Final answer:
The rate constant of a reaction can be determined using the first-order reaction equation. In this case, the partial pressure of carbon dioxide in the flask at time t can be related to the concentration of pyruvate ions using the ideal gas law. By rearranging the equation and substituting into the first-order reaction equation, the rate constant can be calculated.
Step-by-step explanation:
The rate constant of a reaction can be determined using the first-order reaction equation:
ln([A]t / [A]0) = -kt
Where [A]t is the concentration of the reactant at time t, [A]0 is the initial concentration, k is the rate constant, and t is the time.
In this case, the partial pressure of carbon dioxide in the flask at time t can be related to the concentration of pyruvate ions using the ideal gas law:
PV = nRT
Where P is the partial pressure, V is the volume, n is the number of moles, R is the ideal gas constant, and T is the temperature.

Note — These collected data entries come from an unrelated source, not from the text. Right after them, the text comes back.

/-- A lane's staged write to word `k` of logic timer `n`, beside the STAT bits `same` that hardware sets in its cycle (R8). A CTL word
claims an idle timer with the lane's own code in OWNER, and gives it back with code 0 (R73; DEDUCED, log entry 32). -/
def State.laneTimer (s : State) (ld l n k v same : Nat) : State :=
  let m : Master := ⟨ld, l + 1⟩
  let o := bitsOf v 16 4
  let claims := decide (k = 0) && s.get F.LTMR_CTL_OWNER ld n == 0 && decide (o = l + 1) && !s.fenced U.ltimer ld n &&
    (s.put F.LTMR_CTL_OWNER ld n o).timerWordOk ld n k v
  if k = 0 && decide (o = 0) && s.ownsTimer m ld n then (s.idleTimer ld n).respond false
  else
    let s1 := s.on claims fun s => s.put F.LTMR_CTL_OWNER ld n o
    let w := if k = 6 then v - (v &&& same &&& 0xB) else v
    s1.asWrite .LTMR_CTL ld n m (s1.ownsTimer m ld n) (s1.timerWordOk ld n k v) fun s => s.timerWord ld n k w

/-- One staged write at the commit (R151); the lane writes the bus bits and the output entries of its own instances alone (R30,
R34). -/
def State.stagedWrite (s : State) (ld l : Nat) (same : List (Nat × Nat)) (e : TraceEntry) : State :=
  let off := e.addr % 2 ^ 28
  match e.cls with
  | 1 => (s.spmStore ld (l + 4) off e.data e.be).1
  | 4 =>
    let bank := s.tick % 2
    s.entryWrite ld l off fun s =>
      s.each ((e.asBits (Config.busEntry ld (wordOff off))).filter fun x => (s.commits ld l).any fun r => r.iid == x.1 / 4) fun s x =>
        s.setBusEntry bank x.1 x.2
  | 5 =>
    s.entryWrite ld l off fun s =>
      s.each ((e.asBits (Config.outEntry ld (wordOff off))).filter fun x =>
        (s.commits ld l).any fun r => r.entries.any fun o => o.1 == x.1) fun s x => s.setOutBit ld x.1 x.2
  | 6 =>
    let n := (off - 0x8040000) / 32
    s.laneTimer ld l n ((off - 0x8040000) % 32 / 4) e.data ((same.lookup n).getD 0)
  | _ => s

/-- The end of a segment's commit: the instances of the segment take their evaluation and its output image, the staged writes
are performed in trace order (R151), LCYC counts to here (R161); then the next segment, or the tick is committed. -/
def State.commitEnd (s : State) (ld l : Nat) (c : CommitAt) : State :=
  let a := s.lane ld l
  let s1 := (s.commitSegment ld l a.seg).put F.LANE_LCYC_CYC ld l c.cyc
  let s2 := s1.each (a.trace.filter TraceEntry.staged) fun s e => s.stagedWrite ld l c.same e
  let b := { s2.lane ld l with trace := [], qIdx := 0, cyc := c.cyc }
  if a.seg + 1 < s2.segments ld l then
    ((s2.setLane ld l { b with seg := a.seg + 1 }).put F.LANE_LSTAT_SEG ld l (a.seg + 1)).setPhase ld l .pPass
  else
    ((s2.setLane ld l b).put F.LANE_LSTAT_TICKLO ld l s.tick).put F.LANE_LSTAT_GRACE ld l 0
      |>.setPhase ld l .done

/-- The meaning of COMMIT_END. -/
def execCommitEnd (ld lane : Nat) (e : CommitAt) (s : State) : Answer :=
  s.answer (s.hasLd ld && decide (lane < 8)) (s.inPhase ld lane .commit) (s.commitEnd ld lane e)

end Sys2Proof.Machine
end

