-- ==== Sys2Proof/Machine/Otp.lean ====
section
/-!
DEFINITION. The OTP array, its locks, rate and margins, the life cycle, and the ROM patch chain (R414, R416, R422, R429 to
R444).
-/

namespace Sys2Proof.Machine

/-! ### Words -/

/-- The value of a word as the part uses it (R435): none where the word is uncorrectable; a blank word reads 0. -/
def State.otpData (s : State) (w : Nat) : Option Nat :=
  match (s.otpWord w).cls with
  | .uncorrectable => none
  | _ => some (s.otpWord w).data

/-- Whether region `r` is closed: its word 255 is programmed, whatever it reads (R433). -/
def State.otpClosed (s : State) (r : Nat) : Bool := (s.otpWord (256 * r + 255)).prog

/-- Whether the life-cycle state admits programming of region `r` (R432). -/
def otpAdmits (lc r : Nat) : Bool :=
  if r = 0 then decide (lc ≤ 1)
  else if r = 1 then decide (lc ≤ 2)
  else if r ≤ 5 then decide (lc ≤ 1)
  else decide (lc = 1) || decide (lc = 2)

/-- The life-cycle state that the markers give (R416): a marker counts as set when it is not blank. -/
def State.otpLc (s : State) : Nat :=
  if (s.otpWord 6).prog then 3 else if (s.otpWord 5).prog then 2 else if (s.otpWord 4).prog then 1 else 0

/-- The 32 bytes of the vault key in words 16 to 19 (R422), each word little-endian as 00_scope has it; none where a key word is
uncorrectable. -/
def State.vaultKey (s : State) : Option (List Byte) :=
  match s.otpData 16, s.otpData 17, s.otpData 18, s.otpData 19 with
  | some a, some b, some c, some d => some (leBytes 8 a ++ leBytes 8 b ++ leBytes 8 c ++ leBytes 8 d)
  | _, _, _, _ => none

/-! ### Boot step 2 -/

/-- The report of one word's margin reads on a die (R435). -/
def State.otpReport (s : State) (ld w : Nat) (c : WordClass) : State :=
  let s1 := match c with
    | .good => s
    | .corrected => s.count F.OTP_OMSTAT_CORRCNT ld 0
    | .weak => s.count F.OTP_OMSTAT_WEAKCNT ld 0
    | .uncorrectable => s.count F.OTP_OMSTAT_UECNT ld 0
  let code := match c with
    | .good => 0
    | .weak => 1
    | .uncorrectable => 2
    | .corrected => 3
  match (List.range 16).find? fun n => !s1.flag F.OTP_OMLOG_VALID ld n with
  | some n =>
    s1.on (decide (code ≠ 0)) fun s =>
      ((s.put F.OTP_OMLOG_WORD ld n w).put F.OTP_OMLOG_CLASS ld n code).put F.OTP_OMLOG_VALID ld n 1
  | none => s1

/-- Margin reads of the whole array on every logic die (R435). -/
def State.otpMargins (s : State) : State :=
  s.each s.lds fun s ld => s.each (s.otp.filter fun e => e.2.prog) fun s e => s.otpReport ld e.1 e.2.cls

/-- Locks and closed regions (R432, R433). -/
def State.otpLocks (s : State) : State :=
  let lc := s.otpLc
  s.each s.lds fun s ld =>
    let closed := bitsFrom 8 s.otpClosed
    (s.put F.OTP_OLOCK_CLOSED ld 0 closed).orFlags F.OTP_OLOCK_LOCK ld 0
      (closed ||| bitsFrom 8 fun r => !otpAdmits lc r)

/-- The life cycle on every logic die (R416). -/
def State.otpLife (s : State) : State :=
  let ue := [4, 5, 6].any fun w => decide ((s.otpWord w).cls = .uncorrectable)
  s.each s.lds fun s ld => (s.put F.LBIST_LCSTAT_LC ld 0 s.otpLc).putB F.LBIST_LCSTAT_LCUE ld 0 ue

/-- The vault loads its key in VENDOR and FIELD, if the KCV matches: the first four bytes of the key's digest, in a little-endian
field (R417, R422). -/
def State.vaultLoad (s : State) : State :=
  if s.lc = 1 ∨ s.lc = 2 then
    match s.vaultKey, s.otpData 20 with
    | some k, some c =>
      if beNat (leBytes 4 c) = sha256 k / 2 ^ 224 then s.put F.SYSCTL_VSTAT_LOADED 0 0 1
      else s.put F.SYSCTL_VSTAT_KCVFAIL 0 0 1
    | _, _ => s.put F.SYSCTL_VSTAT_KCVFAIL 0 0 1
  else s

/-! ### The patch chain (R437, R438) -/

/-- A patch entry as read: the OTP word of its word A, both words. -/
structure PatchEntry where
  wordA : Nat
  a : OtpWord
  b : OtpWord
deriving DecidableEq, Repr

def PatchEntry.gend (e : PatchEntry) : Bool := decide (e.a.cls ≠ .uncorrectable) && e.a.data.testBit 60

def PatchEntry.tgt (e : PatchEntry) : Nat := bitsOf e.a.data 61 2

def PatchEntry.addr (e : PatchEntry) : Nat := bitsOf e.a.data 3 13 * 8

/-- Whether a word of the entry is uncorrectable. -/
def PatchEntry.bad (e : PatchEntry) : Bool :=
  decide (e.a.cls = .uncorrectable) || decide (e.b.cls = .uncorrectable)

/-- Whether the entry breaks the layout of R437. -/
def PatchEntry.illFormed (e : PatchEntry) : Bool :=
  decide (2 ≤ e.tgt) || !e.a.data.testBit 63 || decide (bitsOf e.a.data 16 44 ≠ 0) || decide (bitsOf e.a.data 0 3 ≠ 0) ||
    (decide (e.tgt = 1) && decide (0x8000 ≤ e.addr))

/-- The entries of one region from entry `k` on, until a blank word A, and whether all were used. -/
def State.patchRegion (s : State) (r : Nat) : Nat → Nat → List PatchEntry × Bool
  | 0, _ => ([], true)
  | fuel + 1, k =>
    let wa := 256 * r + 2 * k
    if !(s.otpWord wa).prog then ([], false)
    else
      let rest := s.patchRegion r fuel (k + 1)
      (⟨wa, s.otpWord wa, s.otpWord (wa + 1)⟩ :: rest.1, rest.2)

/-- The chain from region `r` on (R438). -/
def State.patchChain (s : State) : Nat → Nat → List PatchEntry
  | 0, _ => []
  | fuel + 1, r =>
    let x := s.patchRegion r 127 0
    if x.2 || s.otpClosed r then x.1 ++ s.patchChain fuel (r + 1) else x.1

/-- Cut the chain into groups; the flag says whether the group is complete. -/
def patchGroups : List PatchEntry → List PatchEntry → List (List PatchEntry × Bool)
  | [], [] => []
  | [], cur => [(cur, false)]
  | e :: es, cur => if e.gend then (cur ++ [e], true) :: patchGroups es [] else patchGroups es (cur ++ [e])

/-- The comparators: target, address and the two replacement words. -/
abbrev Comparators := List (Nat × Nat × Nat)

/-- Put one entry into the comparators: an equal target and address replaces. -/
def applyPatch (cs : Comparators) (e : PatchEntry) : Comparators :=
  if cs.any fun c => c.1 == e.tgt && c.2.1 == e.addr then
    cs.map fun c => if c.1 = e.tgt ∧ c.2.1 = e.addr then (c.1, c.2.1, e.b.data) else c
  else cs ++ [(e.tgt, e.addr, e.b.data)]

/-- The cause for which a group is skipped, 0 where it is applied (R438). -/
def patchCause (cs : Comparators) (g : List PatchEntry) (complete : Bool) : Nat :=
  let lanes := g.filter fun e => e.tgt == 1
  if g.any PatchEntry.bad then 1
  else if g.any PatchEntry.illFormed then 5
  else if !lanes.isEmpty &&
      !(lanes.any (fun e => decide (e.addr < 0x4000)) && lanes.any fun e => decide (0x4000 ≤ e.addr)) then 2
  else if !complete then 3
  else if 64 < (g.foldl applyPatch cs).length then 4 else 0

/-- Run through the groups: comparators, groups applied, and the skipped groups with their cause. -/
def runPatches : List (List PatchEntry × Bool) → Comparators → Nat → List (Nat × Nat) → Comparators × Nat × List (Nat × Nat)
  | [], cs, n, sk => (cs, n, sk)
  | (g, c) :: gs, cs, n, sk =>
    let k := patchCause cs g c
    if k = 0 then runPatches gs (g.foldl applyPatch cs) (n + 1) sk
    else runPatches gs cs n (sk ++ [((g.head?.map PatchEntry.wordA).getD 0, k)])

/-- The patch units of every logic die load their comparators (R439, R444). -/
def State.patchLoad (s : State) : State :=
  let r := runPatches (patchGroups (s.patchChain 4 2) []) [] 0 []
  s.each s.lds fun s ld =>
    let s1 := ((s.put F.PATCH_PSTAT_NUSED ld 0 r.1.length).put F.PATCH_PSTAT_NGROUP ld 0 r.2.1).put
      F.PATCH_PSTAT_NSKIP ld 0 (min r.2.2.length 255)
    let s2 := s1.each (r.2.2.take 16).zipIdx fun s x =>
      ((s.put F.PATCH_PSKIP_WORD ld x.2 x.1.1).put F.PATCH_PSKIP_CAUSE ld x.2 x.1.2).put F.PATCH_PSKIP_VALID ld x.2 1
    s2.each r.1.zipIdx fun s x =>
      ((((s.put F.PATCH_PCMPA_ADDR ld x.2 (x.1.2.1 / 8)).put F.PATCH_PCMPA_TGT ld x.2 x.1.1).put F.PATCH_PCMPA_EN ld x.2 1).put
        F.PATCH_PCMPD0_D0 ld x.2 x.1.2.2).put F.PATCH_PCMPD1_D1 ld x.2 (x.1.2.2 / 2 ^ 32)

/-! ### Hard repairs (R414, R415) -/

/-- Whether region 1 retires a lane (R415). -/
def State.retired (s : State) (ld l : Nat) : Bool :=
  s.otp.any fun e => decide (256 ≤ e.1) && decide (e.1 < 511) && e.2.prog && decide (e.2.cls ≠ .uncorrectable) &&
    e.2.data.testBit 63 && bitsOf e.2.data 60 3 == 4 && bitsOf e.2.data 57 3 == ld && bitsOf e.2.data 52 5 == l

/-- One region 1 word; `taken` lists the RAM spares in use as (die, RAM of RREP, spare code). A word that cannot be loaded
is counted in BADENT (R414). -/
def State.hardRepair (s : State) (taken : List (Nat × Nat × Nat)) (d : Nat) : State × List (Nat × Nat × Nat) :=
  let kind := bitsOf d 60 3
  let ld := bitsOf d 57 3
  let unit := bitsOf d 52 5
  let mem := bitsOf d 48 4
  let addr := bitsOf d 36 12
  let sp := bitsOf d 32 4
  let bad := (s.each s.lds fun s l => s.count F.LBIST_RSTAT_BADENT l 0, taken)
  if !d.testBit 63 || !s.hasLd ld then bad
  else if kind = 1 then
    if sp = 0 ∧ !s.flag F.SPM_REP_USE0 ld unit then
      ((s.put F.SPM_REP_ROW0 ld unit addr).put F.SPM_REP_USE0 ld unit 1, taken)
    else if sp = 1 ∧ !s.flag F.SPM_REP_USE1 ld unit then
      ((s.put F.SPM_REP_ROW1 ld unit addr).put F.SPM_REP_USE1 ld unit 1, taken)
    else bad
  else if kind = 2 ∨ kind = 3 then
    let n := if mem = 3 then 32 else 4 * unit + mem
    let code := if kind = 3 then 3 else sp + 1
    if 3 < mem ∨ (mem < 3 ∧ 7 < unit) ∨ (kind = 2 ∧ 1 < sp) ∨ (kind = 3 ∧ sp ≠ 0) ∨ taken.contains (ld, n, code) then bad
    else (((s.put F.LBIST_RREP_ADDR ld n addr).put F.LBIST_RREP_SPARE ld n code).put F.LBIST_RREP_HARD ld n 1,
          (ld, n, code) :: taken)
  else if kind = 4 then (if unit < 8 then (s, taken) else bad)
  else bad

/-- Every hard repair of region 1, in ascending word order; the answer names the RAM spares taken. An uncorrectable word is not loaded,
and counts in BADENT (R427, R436). -/
def State.hardRepairs (s : State) : State × List (Nat × Nat × Nat) :=
  (s.otp.filter fun e => decide (256 ≤ e.1) && decide (e.1 < 511) && e.2.prog).foldl
    (fun x e => match e.2.cls with
      | .uncorrectable => (x.1.each x.1.lds fun s l => s.count F.LBIST_RSTAT_BADENT l 0, x.2)
      | _ => x.1.hardRepair x.2 e.2.data) (s, [])

/-! ### Operations (R430, R434, R443) -/

/-- The word named by OADDR. -/
def State.oaddr (s : State) (ld : Nat) : Nat := s.get F.OTP_OADDR_WORD ld 0

/-- The data in ODATA0 and ODATA1. -/
def State.odata (s : State) (ld : Nat) : Nat := s.get F.OTP_ODATA0_DATA ld 0 + 2 ^ 32 * s.get F.OTP_ODATA1_DATA ld 0

/-- A read at normal margin: the vault key words read 0 (R422), an uncorrectable word reads 0 with UE (R436). -/
def State.otpRead (s : State) (ld : Nat) : State :=
  let w := s.oaddr ld
  let v := if 16 ≤ w ∧ w ≤ 19 then 0 else (s.otpData w).getD 0
  ((s.put F.OTP_ODATA0_DATA ld 0 v).put F.OTP_ODATA1_DATA ld 0 (v / 2 ^ 32)).putB F.OTP_OSTAT_UE ld 0
    (decide ((s.otpWord w).cls = .uncorrectable))

/-- The refusal of a program or reburn operation: 0 none, 1 LOCKED, 2 RATE, 3 MISMATCH (R319, R430, R433, R434, R443). Only
LC_ADVANCE writes a life-cycle marker, so either operation on one is LOCKED. -/
def State.otpRefusal (s : State) (ld w d : Nat) (reburn : Bool) : Nat :=
  let r := w / 256
  let x := s.otpWord w
  if ld ≠ 0 ∨ (s.get F.OTP_OLOCK_LOCK 0 0).testBit r ∨ s.otpClosed r ∨ (4 ≤ w ∧ w ≤ 6) then 1
  else if s.get F.OTP_OSTAT_TOKENS 0 0 = 0 then 2
  else if reburn then (if x.prog ∧ x.data = d then 0 else 3)
  else if x.prog ∨ (w % 256 = 255 ∧ d ≠ 0xC105ED00 + r) then 3 else 0

/-- Start an operation: one token, BUSY for 500 µs (R434). -/
def State.otpStart (s : State) (kind w d : Nat) : State :=
  let s1 := (s.put F.OTP_OSTAT_TOKENS 0 0 (s.get F.OTP_OSTAT_TOKENS 0 0 - 1)).put F.OTP_OSTAT_BUSY 0 0 1
  { s1 with otpOp := ⟨kind, w, d⟩ }

/-- A program (kind 1) or reburn (kind 2) request through OCMD. -/
def State.otpRequest (s : State) (ld kind : Nat) : State :=
  match s.otpRefusal ld (s.oaddr ld) (s.odata ld) (decide (kind = 2)) with
  | 0 => s.otpStart kind (s.oaddr ld) (s.odata ld)
  | 1 => s.put F.OTP_OSTAT_LOCKED ld 0 1
  | 2 => s.put F.OTP_OSTAT_RATE ld 0 1
  | _ => s.put F.OTP_OSTAT_MISMATCH ld 0 1

/-- The operation ends with reads at all three margins (R434, R435). Every stored bit of the data reads 1 at normal margin; `w` says
which bits read 1 at low and high margin, and which bits beyond the data read 1. Programming only sets bits. -/
def State.otpFinish (s : State) (w : OtpWord) : State :=
  let o := s.otpOp
  let s1 := s.setOtp o.word ⟨w.low, otpCode o.data ||| w.norm, w.high⟩
  let s2 := (({ s1 with otpOp := OtpOp.zero } : State).put F.OTP_OSTAT_BUSY 0 0 0).putB F.OTP_OSTAT_WEAK 0 0
    (decide ((s1.otpWord o.word).cls = .weak))
  s2.each s2.lds fun s ld => s.put F.OTP_OLOCK_CLOSED ld 0 (bitsFrom 8 s.otpClosed)

/-- The operation in progress ends, and which of the data's bits read 1 at low and high margin is a free choice (log entry 4). -/
def State.otpEnds (s : State) : State :=
  let c := otpCode s.otpOp.data
  let s1 := s.spend
  (s.otpFinish ⟨s.free &&& c, 0, s1.free &&& c⟩).spend.spend

/-- The meaning of OCMD_READ. -/
def execOcmdRead (m : Master) (ld : Nat) (s : State) : Answer :=
  s.answer (s.hasLd ld) true (s.asWrite .OTP_OCMD ld 0 m (m.isSvOf ld) true fun s => s.otpRead ld)

/-- The meaning of OCMD_PROG. -/
def execOcmdProg (m : Master) (ld : Nat) (s : State) : Answer :=
  s.answer (s.hasLd ld) true
    (s.asWrite .OTP_OCMD ld 0 m (m.isSvOf ld) (!s.flag F.OTP_OSTAT_BUSY ld 0) fun s => s.otpRequest ld 1)

/-- The meaning of OCMD_REBURN. -/
def execOcmdReburn (m : Master) (ld : Nat) (s : State) : Answer :=
  s.answer (s.hasLd ld) true
    (s.asWrite .OTP_OCMD ld 0 m (m.isSvOf ld) (!s.flag F.OTP_OSTAT_BUSY ld 0) fun s => s.otpRequest ld 2)

/-- The meaning of OTP_OPERATION_DONE. -/
def execOtpOperationDone (w : OtpWord) (s : State) : Answer :=
  s.answer true (decide (s.otpOp.kind ≠ 0)) (s.otpFinish w)

/-- The meaning of OTP_TOKEN_GAIN. -/
def execOtpTokenGain (s : State) : Answer :=
  s.answer true true (s.put F.OTP_OSTAT_TOKENS 0 0 (min 16 (s.get F.OTP_OSTAT_TOKENS 0 0 + 1)))

/-- The meaning of OLOCKSET. -/
def execOlockset (m : Master) (ld set : Nat) (s : State) : Answer :=
  s.answer (s.hasLd ld) true
    (s.asWrite .OTP_OLOCKSET ld 0 m (m.isSvOf ld) (decide (set < 256)) fun s => s.orFlags F.OTP_OLOCK_LOCK ld 0 set)

end Sys2Proof.Machine
end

By rearranging the equation, we can get the concentration of pyruvate ions at time t, [A]t:
[A]t = (P / (RT / V))
Substituting this expression into the first-order reaction equation, we can solve for the rate constant k:
ln((P / (RT / V)) / (P0 / (RT / V))) = -kt
Where P0 is the initial partial pressure.
Using the given values for the partial pressure, volume, time, and initial concentration, we can calculate the rate constant of the reaction.